I’ve been meaning to call her. Thanks.”

  He grabbed a pencil and paper and scribbled, You shouldn’t let your phone die or she’ll figure out that you’re not using it. I got it out to charge it.

  I nodded, found my charger in my purse, and plugged it in. He was right. Besides, the presence of the bugged phone gave me an excuse to take my burner outside to call my mom’s house, where I was hoping to find Kim. It was true I wanted to keep my conversation with Kim safe from Amanda, but I didn’t want Jason to hear it either.

  My mom’s phone rang longer than usual, and for a moment I worried she was out, even though it was a weekend. When she picked up, she sounded a little distant.

  “Hi, Mama, it’s me.”

  “Mija!” Her voice changed instantly. “I thought it was somebody selling something. The number on the caller ID looks funny.”

  “It’s a new phone.”

  “Please take some more coffee, dear, it’s just going to go to waste,” she said, her mouth away from the receiver. Before I could ask her to put Kim on, she started talking to me again. “Mija, I don’t want to worry you,” she said, in a tone indicating she was clearly worried herself. “But I got a call yesterday from the police.”

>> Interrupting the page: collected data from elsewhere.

-- ==== Sys2Proof/Machine/Flags.lean ====
section
/-! DEFINITION. The codes of PHASE and ERR and the STATUS word with its status bits (10_state.md R23, R33, R34;
60_exceptions.md R210). The core has no condition codes (R34): READY, BUSY, ZVALID and OBSV are its only status bits. -/

namespace Sys2Proof.Machine

open Sys2Proof

/-- The 2-bit encoding of PHASE (R23). -/
def Phase.code : Phase → BitVec 2
  | .uninitialized => 0b00#2
  | .initializing => 0b01#2
  | .warming => 0b10#2
  | .generating => 0b11#2

/-- The phase a 2-bit code stands for; all four codes are used (R23). -/
def Phase.ofCode (c : BitVec 2) : Phase :=
  if c = 0b00#2 then .uninitialized
  else if c = 0b01#2 then .initializing
  else if c = 0b10#2 then .warming
  else .generating

/-- The 3-bit code of an error kind (R210). -/
def ErrorKind.code : ErrorKind → BitVec 3
  | .noError => 0#3
  | .invalidKeyLength => 1#3
  | .invalidIvLength => 2#3
  | .useBeforeInitialize => 3#3
  | .illegalCommand => 4#3

/-- STATUS.READY: 1 iff PHASE = GENERATING (R33). -/
def ready (s : State) : Bool := decide (s.phase = .generating)

/-- STATUS.BUSY: 1 iff PHASE is INITIALIZING or WARMING (R33). -/
def busy (s : State) : Bool := decide (s.phase = .initializing ∨ s.phase = .warming)

/-- The STATUS word: reserved 00, ZVALID, BUSY, READY, ERR, RC, PHASE from bit 15 down (R33). -/
def status (s : State) : BitVec 16 :=
  (0b00#2 ++ BitVec.ofBool s.zvalid ++ BitVec.ofBool (busy s) ++ BitVec.ofBool (ready s) ++ s.err ++ s.rc
    ++ s.phase.code : BitVec 16)

end Sys2Proof.Machine
end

  I froze. “The Austin police? About what?” It had to be Fash. I cursed myself for telling Laurel I was staying with my mom in Amarillo.

  “They wouldn’t tell me, mija. It’s you they want to talk to. They said you weren’t answering your phone. I told them you were off running errands and I didn’t know when you’d be back.”

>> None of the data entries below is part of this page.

/-- R75, R76: a word decodes to a command exactly when it is none of R76's ILLEGAL words, and then exactly one row of the
opcode table covers it; no row covers an ILLEGAL word, which is rejected under its group's name. -/
def Obligations.LegalWordsAreExactlyTheTableRows : Prop :=
  ∀ w : CmdWord,
    ((∃ i, decodeCommand w = .ok i) ↔ illegalWord w = false)
    ∧ (commandRows.filter fun r => r.covers w).length = (if illegalWord w then 0 else 1)
    ∧ (illegalWord w = true → decodeCommand w = .error
        (if 4 ≤ w.toNat % 16 then .reservedOp else if w.toNat % 16 = 1 then .reservedBits else .operandBits))

/-- The model's own (log 4, log 5): the next step of `s.withFetchWord nbits w` runs the instruction the decoder reads from
the table word: a command on the `cmd` port, a round by its PHASE, GEN_ROUND inside the GEN that alone performs it. -/
def Obligations.FetchedTableWordRunsNext : Prop :=
  ∀ (s : State) (nbits w : Nat) (i : Instr), decodeTableWord nbits w = some i →
    (commandBits ≤ nbits → step (s.withFetchWord nbits w) = afterEdge (exec i (s.withFetchWord nbits w)))
    ∧ (nbits < commandBits → i = .initRound ∨ i = .warmRound →
        step (s.withFetchWord nbits w)
          = afterEdge (exec i { s.withFetchWord nbits w with zvalid := false, obsv := false }))
    ∧ (nbits < commandBits → i = .genRound →
        (s.withFetchWord nbits w).phase = .generating
        ∧ step (s.withFetchWord nbits w) = afterEdge (exec .gen (s.withFetchWord nbits w)))

/-- Words written out from R72 and R73 and from 95_test_vectors.md 2.9 decode to the commands they stand for; the codes
of R79 select the rounds. -/
def Obligations.WrittenOutWordsDecode : Prop :=
  decodeCommand 0x0000#16 = .ok .nop ∧ decodeCommand 0x2101#16 = .ok (.init 16 16)
  ∧ decodeCommand 0x20F1#16 = .ok (.init 15 16) ∧ decodeCommand 0x1F01#16 = .ok (.init 16 15)
  ∧ decodeCommand 0x3FF1#16 = .ok (.init 31 31) ∧ decodeCommand 0x0002#16 = .ok .gen
  ∧ decodeCommand 0x0003#16 = .ok .clear ∧ decodeCommand 0x4101#16 = .error .reservedBits
  ∧ decodeCommand 0x0012#16 = .error .operandBits ∧ decodeCommand 0x0004#16 = .error .reservedOp
  ∧ decodeRound 0b01#2 = .ok .initRound ∧ decodeRound 0b10#2 = .ok .warmRound ∧ decodeRound 0b11#2 = .ok .genRound

/-- R80: the assembler lines present the inputs of their row, one line per edge in edge order; INIT.L presents an INIT with
its two counts, at every value the fields admit. Don't-care inputs are the model's choice (log 3) and are not stated; that
the host presents the program from the next edge on is the model's own (log 4). -/
def Obligations.AssemblerLinesPresentTheirInputs : Prop :=
  Line.reset.pins.rst = true
  ∧ (Line.idle.pins.rst = false ∧ Line.idle.pins.cmdValid = false)
  ∧ (∀ l ∈ [(Line.nop, 0x0000#16), (Line.gen, 0x0002#16), (Line.clear, 0x0003#16)],
      l.1.pins.rst = false ∧ l.1.pins.cmdValid = true ∧ l.1.pins.cmd = l.2)
  ∧ (∀ key iv, (Line.init key iv).pins = ⟨false, true, 0x2101#16, key, iv⟩)
  ∧ (∀ klen vlen key iv, klen < 32 → vlen < 32 →
      ∃ w, (Line.initL klen vlen key iv).pins = ⟨false, true, w, key, iv⟩ ∧ decodeCommand w = .ok (.init klen vlen))
  ∧ (∀ w, (Line.word w).pins = ⟨false, true, w, 0#128, 0#128⟩)
  ∧ (∀ (s : State) (p : List Line) (k : Nat),
      (s.withProgram (p.map .line)).edgePins k = (p.map Line.pins).getD k Pins.idle)

/-- R81: the pseudo-instructions present what their expansions do: WAIT n is n IDLE lines, START an INIT and WAIT 33, GENN n
is n GEN lines; and the lines of a program follow one another. -/
def Obligations.PseudoInstructionsExpand : Prop :=
  (∀ n, programPins [.wait n] = List.replicate n Line.idle.pins)
  ∧ (∀ key iv, programPins [.start key iv] = (Line.init key iv).pins :: programPins [.wait 33])
  ∧ (∀ n, programPins [.genn n] = List.replicate n Line.gen.pins)
  ∧ (∀ p q, programPins (p ++ q) = programPins p ++ programPins q)

/-! ### Output ports (10_state.md R33, 60_exceptions.md R225) -/

/-- R33: STATUS as a number: PHASE, RC, ERR, READY, BUSY and ZVALID at bits 0, 2, 8, 11, 12 and 13, the top two bits 0; it
is what the `status` port shows. -/
def Obligations.StatusWordLayout : Prop :=
  ∀ s : State, (status s).toNat =
    phaseNumber s.phase + 2 ^ 2 * s.rc.toNat + 2 ^ 8 * s.err.toNat
    + 2 ^ 11 * (if s.phase = .generating then 1 else 0)
    + 2 ^ 12 * (if s.phase = .initializing ∨ s.phase = .warming then 1 else 0)
    + 2 ^ 13 * (if s.zvalid then 1 else 0)
    ∧ (outputs s).statusOut = status s

/-- R225 with R71: with OBS_PRESENT the observer ports show OBSV, each s[i] at bits 31 i .. 31 i + 30, R1 and R2; without
it they are absent and every other output is the same. -/
def Obligations.ObserverPortsShowRegisters : Prop :=
  ∀ s : State,
    (∃ o, (outputsOf true s).observer = some o ∧ o.obsValid = s.obsv ∧ o.obsR1 = s.r1 ∧ o.obsR2 = s.r2
      ∧ ∀ (i : Nat) (h : i < 16), o.obsS.extractLsb' (31 * i) 31 = s.lfsr[i])
    ∧ (outputsOf false s).observer = none
    ∧ (outputsOf false s).zOut = (outputsOf true s).zOut ∧ (outputsOf false s).zValid = (outputsOf true s).zValid
    ∧ (outputsOf false s).statusOut = (outputsOf true s).statusOut
    ∧ (outputsOf true s).zOut = s.zout ∧ (outputsOf true s).zValid = s.zvalid ∧ (outputsOf true s).statusOut = status s

/-! ### The invariant (10_state.md R21, R25, R26, R30 to R32) -/

/-- The invariant holds at reset (R37). -/
def Obligations.InvariantHoldsAtReset : Prop := State.reset.Inv

/-- R240, U2: one reset edge establishes the invariant from any state whatever, the draw at power-up among them. -/
def Obligations.ResetEdgeEstablishesInvariant : Prop :=
  ∀ s : State, s.pins.rst = true → ∃ t, step s = .next t ∧ t.Inv

/-- R21, R25, R26, R30 to R32: every step keeps the invariant: in a session every s[i] is in [1, 2^31 - 1], outside one the
session registers are 0; RC goes with PHASE; ERR is a code of R210; ZVALID only in GENERATING after a round with no
error; ZOUT is 0 outside GENERATING. -/
def Obligations.StepKeepsInvariant : Prop :=
  ∀ s t : State, s.Inv → step s = .next t → t.Inv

  I let out my breath with a sigh. Trust my mom to be cagey with the police. As a Mexican-American immigrant in Texas, where ICE crackdowns could make anyone with an accent a target for harassment, she distrusted officers of the law, though she was unfailingly polite to them. “Thanks, Mama. You told them right. And I’ll be back soon, when I’m done with what I need to do out here.” You won’t have been lying for me, I promised silently.